/-- Firmware of security version 1 runs; a fuse of counter 0 may be blown, has been blown, is being blown. -/
def Tests.advance (v : Nat) (x : Sec) : State := Tests.port 0x0105 [(16, 0), (20, v)] { State.reset with sec := { x with hubSvn := some 1 } }

theorem witness_SecurityCommandsTakeEffect :
    let close := fun n => Tests.port 0x0104 [(16, 0xDEB0C105)] { State.reset with sec := { Sec.reset with debugFuses := n } }
    let one := Tests.advance 1 Sec.reset
    let none_ := Tests.advance 0 Sec.reset
    let stage := fun n p => putF r_SEC_STATUS f_SEC_STATUS_INSTALL n
      { State.reset with sec := { Sec.reset with install := true, pulse := p }, bring := { Bring.reset with last := 2 } }
    (portRuns (Tests.port 0x0102 [] State.reset) 0x0102 && portRuns (Tests.port 0x0103 [] State.reset) 0x0103 && one.sec.pulse.isNone &&
      portRuns one 0x0105 && advanceOk one (pk one 16 1) (pk one 20 4) && decide (fusedValue one 0 < 1) && mayPulse one && portRuns none_ 0x0105 &&
      advanceOk none_ 0 (pk none_ 20 4) && decide (pk none_ 20 4 ≤ fusedValue none_ 0) && none_.canon && portRuns (close 2) 0x0104 &&
      decide (pk (close 2) 16 4 = 0xDEB0C105) && mayPulse (close 2) && portRuns (close 3) 0x0104 && (close 3).sec.pulse.isNone &&
      ([some 4, some 5].all fun p => let s : State := { State.reset with sec := { Sec.reset with pulse := p } }
        s.canon && s.sec.pulse == p && s.rst.waiting.isEmpty) &&
      ([0, 1, 2].all fun n => let s := stage n none
        s.canon && s.sec.install && mayPulse s && decide (2 ≤ s.bring.last) && getF s r_SEC_STATUS f_SEC_STATUS_INSTALL == n &&
          s.sec.pulse.isNone)) = true := by decide +kernel

/-! ### Signed images: the hypotheses about firmware and graphs -/

/-- `n` bytes of a number. -/
def Tests.num (n v : Nat) : List Byte := (List.range n).map fun k => BitVec.ofNat 8 (v / 256 ^ k)

/-- A signed image (R424) of key slot 0 and security version 0, whose key and signature are zeros. -/
def Tests.head (type len : Nat) : List Byte :=
  Tests.num 4 0x474D4946 ++ Tests.num 2 1 ++ Tests.num 1 type ++ Tests.num 9 0 ++ Tests.num 8 len ++ Tests.num 40 0
def Tests.key : List Byte := List.replicate 1312 0#8
def Tests.sig : List Byte := List.replicate 2420 0#8
def Tests.image (type : Nat) (payload : List Byte) : List Byte :=
  Tests.head type payload.length ++ (Tests.key ++ (payload ++ Tests.sig))

/-- Its key's hash; the state with a hash in the fuses of key slot 0. -/
def Tests.hash : Nat := leNat (sha3 Tests.key)
def Tests.fuse (h w : Nat) (s : State) : State := putReg s (r_SEC_KEYHASH w) (BitVec.ofNat 64 (h / 2 ^ (64 * w)))
def Tests.fused (h : Nat) (s : State) : State := Tests.fuse h 3 (Tests.fuse h 2 (Tests.fuse h 1 (Tests.fuse h 0 s)))

theorem Tests.hash_ne : Tests.hash ≠ 0 := by decide +kernel

theorem Tests.leNat_lt (l : List Byte) : leNat l < 256 ^ l.length := by
  induction l with
  | nil => simp [leNat]
  | cons b l ih =>
    have : leNat (b :: l) = b.toNat + 256 * leNat l := rfl
    rw [this, List.length_cons, Nat.pow_succ]
    have := b.isLt
    omega

theorem Tests.sha3_lt (m : List Byte) : leNat (sha3 m) < 2 ^ 256 := by
  have h := Tests.leNat_lt (sha3 m)
  rw [sha3_length] at h
  exact Nat.lt_of_lt_of_le h (by decide)

theorem Tests.fused_canon (h : Nat) {s : State} (hs : s.canon = true) : (Tests.fused h s).canon = true :=
  canon_putReg _ _ (canon_putReg _ _ (canon_putReg _ _ (canon_putReg _ _ hs)))

theorem Tests.fuse_reg (h w : Nat) {a : Nat} {s : State} (ha : a ≠ r_SEC_KEYHASH w) : getReg (Tests.fuse h w s) a = getReg s a :=
  getReg_putReg_other _ ha

theorem Tests.fused_reg (h : Nat) {a : Nat} {s : State} (ha : ∀ w, w < 4 → a ≠ r_SEC_KEYHASH w) : getReg (Tests.fused h s) a = getReg s a := by
  unfold Tests.fused
  rw [Tests.fuse_reg h 3 (ha 3 (by omega)), Tests.fuse_reg h 2 (ha 2 (by omega)), Tests.fuse_reg h 1 (ha 1 (by omega)),
    Tests.fuse_reg h 0 (ha 0 (by omega))]

theorem Tests.keyHash_fused {h : Nat} {s : State} (hs : s.canon = true) (lt : h < 2 ^ 256) : keyHash (Tests.fused h s) 0 = h := by
  have c0 : (Tests.fuse h 0 s).canon = true := canon_putReg _ _ hs
  have c1 : (Tests.fuse h 1 (Tests.fuse h 0 s)).canon = true := canon_putReg _ _ c0
  have c2 : (Tests.fuse h 2 (Tests.fuse h 1 (Tests.fuse h 0 s))).canon = true := canon_putReg _ _ c1
  have k : ∀ w v, w ≠ v → r_SEC_KEYHASH w ≠ r_SEC_KEYHASH v := by unfold r_SEC_KEYHASH hubReg mgmtAddr; omega
  have e3 : getReg (Tests.fused h s) (r_SEC_KEYHASH 3) = BitVec.ofNat 64 (h / 2 ^ (64 * 3)) := getReg_putReg_same _ _ c2
  have e2 : getReg (Tests.fused h s) (r_SEC_KEYHASH 2) = BitVec.ofNat 64 (h / 2 ^ (64 * 2)) := by
    unfold Tests.fused; rw [Tests.fuse_reg h 3 (k _ _ (by decide))]; exact getReg_putReg_same _ _ c1
  have e1 : getReg (Tests.fused h s) (r_SEC_KEYHASH 1) = BitVec.ofNat 64 (h / 2 ^ (64 * 1)) := by
    unfold Tests.fused; rw [Tests.fuse_reg h 3 (k _ _ (by decide)), Tests.fuse_reg h 2 (k _ _ (by decide))]; exact getReg_putReg_same _ _ c0
  have e0 : getReg (Tests.fused h s) (r_SEC_KEYHASH 0) = BitVec.ofNat 64 (h / 2 ^ (64 * 0)) := by
    unfold Tests.fused
    rw [Tests.fuse_reg h 3 (k _ _ (by decide)), Tests.fuse_reg h 2 (k _ _ (by decide)), Tests.fuse_reg h 1 (k _ _ (by decide))]
    exact getReg_putReg_same _ _ hs
  have r : List.range 4 = [0, 1, 2, 3] := rfl
  unfold keyHash
  rw [r]
  simp only [List.foldr_cons, List.foldr_nil, Nat.mul_zero, Nat.zero_add, e0, e1, e2, e3, BitVec.toNat_ofNat]
  omega

theorem Tests.leAt_left {l r : List Byte} {a n : Nat} (h : a + n ≤ l.length) : leAt (l ++ r) a n = leAt l a n := by
  unfold leAt
  rw [List.drop_append_of_le_length (by omega), List.take_append_of_le_length (by simp; omega)]

/-- What a verifier reads in an image's header. -/
theorem Tests.image_head {type a n : Nat} {p r : List Byte} (h : a + n ≤ 64) :
    leAt (Tests.image type p ++ r) a n = leAt (Tests.head type p.length) a n := by
  unfold Tests.image
  rw [List.append_assoc, Tests.leAt_left]
  simp [Tests.head, Tests.num]; omega

/-- What the header says. -/
def Tests.headOk (type n : Nat) : Bool :=
  let h := Tests.head type n
  leAt h 0 4 == 0x474D4946 && leAt h 4 2 == 1 && leAt h 6 1 == type && leAt h 7 1 == 0 && leAt h 8 1 == 0 && leAt h 9 1 == 0 &&
    leAt h 10 2 == 0 && leAt h 12 4 == 0 && leAt h 16 8 == n && leAt h 24 40 == 0

theorem Tests.head_length (type n : Nat) : (Tests.head type n).length = 64 := by simp [Tests.head, Tests.num]

theorem Tests.key_length : Tests.key.length = 1312 := List.length_replicate

theorem Tests.sig_length : Tests.sig.length = 2420 := List.length_replicate

theorem Tests.image_length (type : Nat) (p : List Byte) : (Tests.image type p).length = 3796 + p.length := by
  simp only [Tests.image, Tests.head_length, Tests.key_length, Tests.sig_length, List.length_append]; omega

theorem Tests.image_key (type : Nat) (p : List Byte) : ((Tests.image type p).drop 64).take 1312 = Tests.key := by
  unfold Tests.image
  rw [List.drop_append_of_le_length (by rw [Tests.head_length] <;> omega), List.drop_of_length_le (by rw [Tests.head_length] <;> omega), List.nil_append,
    List.take_append_of_le_length (by rw [Tests.key_length] <;> omega)]
  exact List.take_of_length_le (by rw [Tests.key_length] <;> omega)

theorem Tests.image_payload (type : Nat) (p : List Byte) : ((Tests.image type p).drop 1376).take p.length = p := by
  have : Tests.image type p = (Tests.head type p.length ++ Tests.key) ++ (p ++ Tests.sig) := by simp only [Tests.image, List.append_assoc]
  have hl : (Tests.head type p.length ++ Tests.key).length = 1376 := by rw [List.length_append, Tests.head_length, Tests.key_length]
  rw [this, List.drop_append_of_le_length (by omega), List.drop_of_length_le (by omega),
    List.nil_append, List.take_append_of_le_length (by omega), List.take_length]
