-- ==== Sys2Proof/Machine/Bits.lean ====
section
/-! DEFINITION. Byte order and bit strings (20_memory.md R83, R84; 00_scope.md R15, R16). -/

namespace Sys2Proof.Machine

/-- Byte `i` of a word, byte 0 the least significant (20_memory.md R83). -/
def byteOfWord (w : Word) (i : Nat) : Byte := (w >>> (8 * i)).setWidth 8

/-- The low `n` bytes of a word, the least significant first (20_memory.md R82, R83). -/
def leBytes (n : Nat) (w : Word) : List Byte := (List.range n).map (byteOfWord w)

/-- The number whose bytes, the least significant first, are these (20_memory.md R81). -/
def leValue : List Byte → Nat
  | [] => 0
  | b :: bs => b.toNat + 256 * leValue bs

/-- The number whose bytes, the most significant first, are these (43_block_cipher.md R291). -/
def beValue (bs : List Byte) : Nat := bs.foldl (fun acc b => 256 * acc + b.toNat) 0

/-- The `n` bytes of a number, the most significant first (43_block_cipher.md R291). -/
def beBytes (n v : Nat) : List Byte :=
  (List.range n).map fun i => BitVec.ofNat 8 (v >>> (8 * (n - 1 - i)))

/-- `bin_w(v)`: the w-bit rendering of `v`, the most significant bit first (00_scope.md R15). -/
def binW (w v : Nat) : List Bool := (List.range w).map fun i => v.testBit (w - 1 - i)

/-- `val(s)`: the number whose rendering, the most significant bit first, is `s` (00_scope.md R15). -/
def bitsVal (s : List Bool) : Nat := s.foldl (fun acc b => 2 * acc + b.toNat) 0

/-- `bytes_to_bits(m)` (00_scope.md R16). -/
def bytesToBits (m : List Byte) : List Bool := m.flatMap fun b => binW 8 b.toNat

/-- The `c` consecutive pieces of length `k` of a list. -/
def pieces {α : Type} (k c : Nat) (s : List α) : List (List α) :=
  (List.range c).map fun j => (s.drop (j * k)).take k

/-- `bits_to_bytes(s)`, for a whole number of bytes (00_scope.md R16). -/
def bitsToBytes (s : List Bool) : List Byte :=
  (pieces 8 (s.length / 8) s).map fun p => BitVec.ofNat 8 (bitsVal p)

/-- `bitlen(v)` (00_scope.md R13). -/
def bitlen (v : Nat) : Nat := if v = 0 then 0 else Nat.log2 v + 1

/-- The character of a bit in a buffer: 0x30 or 0x31 (20_memory.md R101). -/
def bitChar (b : Bool) : Byte := if b then 0x31 else 0x30

/-- The bit a character stands for, if it is a bit character (20_memory.md R101). -/
def charBit (c : Byte) : Option Bool :=
  if c = 0x30 then some false else if c = 0x31 then some true else none

end Sys2Proof.Machine
end

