-- ==== Sys2Proof/Machine/PasswordHash.lean ====
section
/-! DEFINITION. The password hash PW_HASH (42_substitution.md R250) with MD5, its default, from RFC 1321.
The spec does not give MD5's algorithm. [PRESUMED, unsafe for the default: log 3] -/

namespace Sys2Proof.Machine

/-- The 64 additive constants of RFC 1321: the integer part of 2^32 times |sin(i + 1)|. -/
def md5Constants : List Nat :=
  [0xd76aa478, 0xe8c7b756, 0x242070db, 0xc1bdceee, 0xf57c0faf, 0x4787c62a, 0xa8304613, 0xfd469501] ++
  [0x698098d8, 0x8b44f7af, 0xffff5bb1, 0x895cd7be, 0x6b901122, 0xfd987193, 0xa679438e, 0x49b40821] ++
  [0xf61e2562, 0xc040b340, 0x265e5a51, 0xe9b6c7aa, 0xd62f105d, 0x2441453, 0xd8a1e681, 0xe7d3fbc8] ++
  [0x21e1cde6, 0xc33707d6, 0xf4d50d87, 0x455a14ed, 0xa9e3e905, 0xfcefa3f8, 0x676f02d9, 0x8d2a4c8a] ++
  [0xfffa3942, 0x8771f681, 0x6d9d6122, 0xfde5380c, 0xa4beea44, 0x4bdecfa9, 0xf6bb4b60, 0xbebfbc70] ++
  [0x289b7ec6, 0xeaa127fa, 0xd4ef3085, 0x4881d05, 0xd9d4d039, 0xe6db99e5, 0x1fa27cf8, 0xc4ac5665] ++
  [0xf4292244, 0x432aff97, 0xab9423a7, 0xfc93a039, 0x655b59c3, 0x8f0ccc92, 0xffeff47d, 0x85845dd1] ++
  [0x6fa87e4f, 0xfe2ce6e0, 0xa3014314, 0x4e0811a1, 0xf7537e82, 0xbd3af235, 0x2ad7d2bb, 0xeb86d391]

/-- The left rotations of the 64 operations, four for each round. -/
def md5Shifts : List Nat := [7, 12, 17, 22, 5, 9, 14, 20, 4, 11, 16, 23, 6, 10, 15, 21]

/-- Padding: a byte 0x80, zeros up to 56 modulo 64, and the length in bits as eight bytes, least significant first. -/
def md5Pad (m : List Byte) : List Byte :=
  m ++ [(0x80 : Byte)] ++ List.replicate ((119 - m.length % 64) % 64) (0 : Byte) ++
    (List.range 8).map fun i => BitVec.ofNat 8 ((8 * m.length) >>> (8 * i))

/-- The running state (A, B, C, D). -/
structure Md5State where
  a : Word
  b : Word
  c : Word
  d : Word
deriving DecidableEq, Repr

/-- Operation `i` on the sixteen message words of a block. -/
def md5Operation (x : List Word) (s : Md5State) (i : Nat) : Md5State :=
  let f := match i / 16 with
    | 0 => (s.b &&& s.c) ||| (~~~s.b &&& s.d)
    | 1 => (s.d &&& s.b) ||| (~~~s.d &&& s.c)
    | 2 => s.b ^^^ s.c ^^^ s.d
    | _ => s.c ^^^ (s.b ||| ~~~s.d)
  let g := match i / 16 with
    | 0 => i
    | 1 => (5 * i + 1) % 16
    | 2 => (3 * i + 5) % 16
    | _ => 7 * i % 16
  let sum := f + s.a + BitVec.ofNat 32 (md5Constants.getD i 0) + x.getD g 0
  ⟨s.d, s.b + sum.rotateLeft (md5Shifts.getD (4 * (i / 16) + i % 4) 0), s.b, s.c⟩

/-- One block of 64 bytes. -/
def md5Block (s : Md5State) (block : List Byte) : Md5State :=
  let x := (pieces 4 16 block).map fun p => BitVec.ofNat 32 (leValue p)
  let t := (List.range 64).foldl (md5Operation x) s
  ⟨s.a + t.a, s.b + t.b, s.c + t.c, s.d + t.d⟩

/-- The 16-byte MD5 digest of a byte string. -/
def md5 (m : List Byte) : Vector Byte 16 :=
  let padded := md5Pad m
  let s := (pieces 64 (padded.length / 64) padded).foldl md5Block
    ⟨0x67452301, 0xefcdab89, 0x98badcfe, 0x10325476⟩
  Vector.ofFn fun i => byteOfWord (([s.a, s.b, s.c, s.d] : List Word).getD (i.val / 4) 0) (i.val % 4)

/-- PW_HASH (42_substitution.md R250): MD5 by default, else a hash nothing is known of.
[PRESUMED, unsafe for the default: log 3] -/
def pwHash : PwHash → List Byte → Vector Byte 16
  | .md5, m => md5 m
  | .other id, m => Config.otherHash id m

end Sys2Proof.Machine
end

....

Whenever "whose" occurs in a line of the entries, copy that line.

/-- A signed image (R424) of key slot 0 and security version 0, whose key and signature are zeros. -/
/-- The number whose bytes, the least significant first, are these (20_memory.md R81). -/
/-- The number whose bytes, the most significant first, are these (43_block_cipher.md R291). -/
/-- `val(s)`: the number whose rendering, the most significant bit first, is `s` (00_scope.md R15). -/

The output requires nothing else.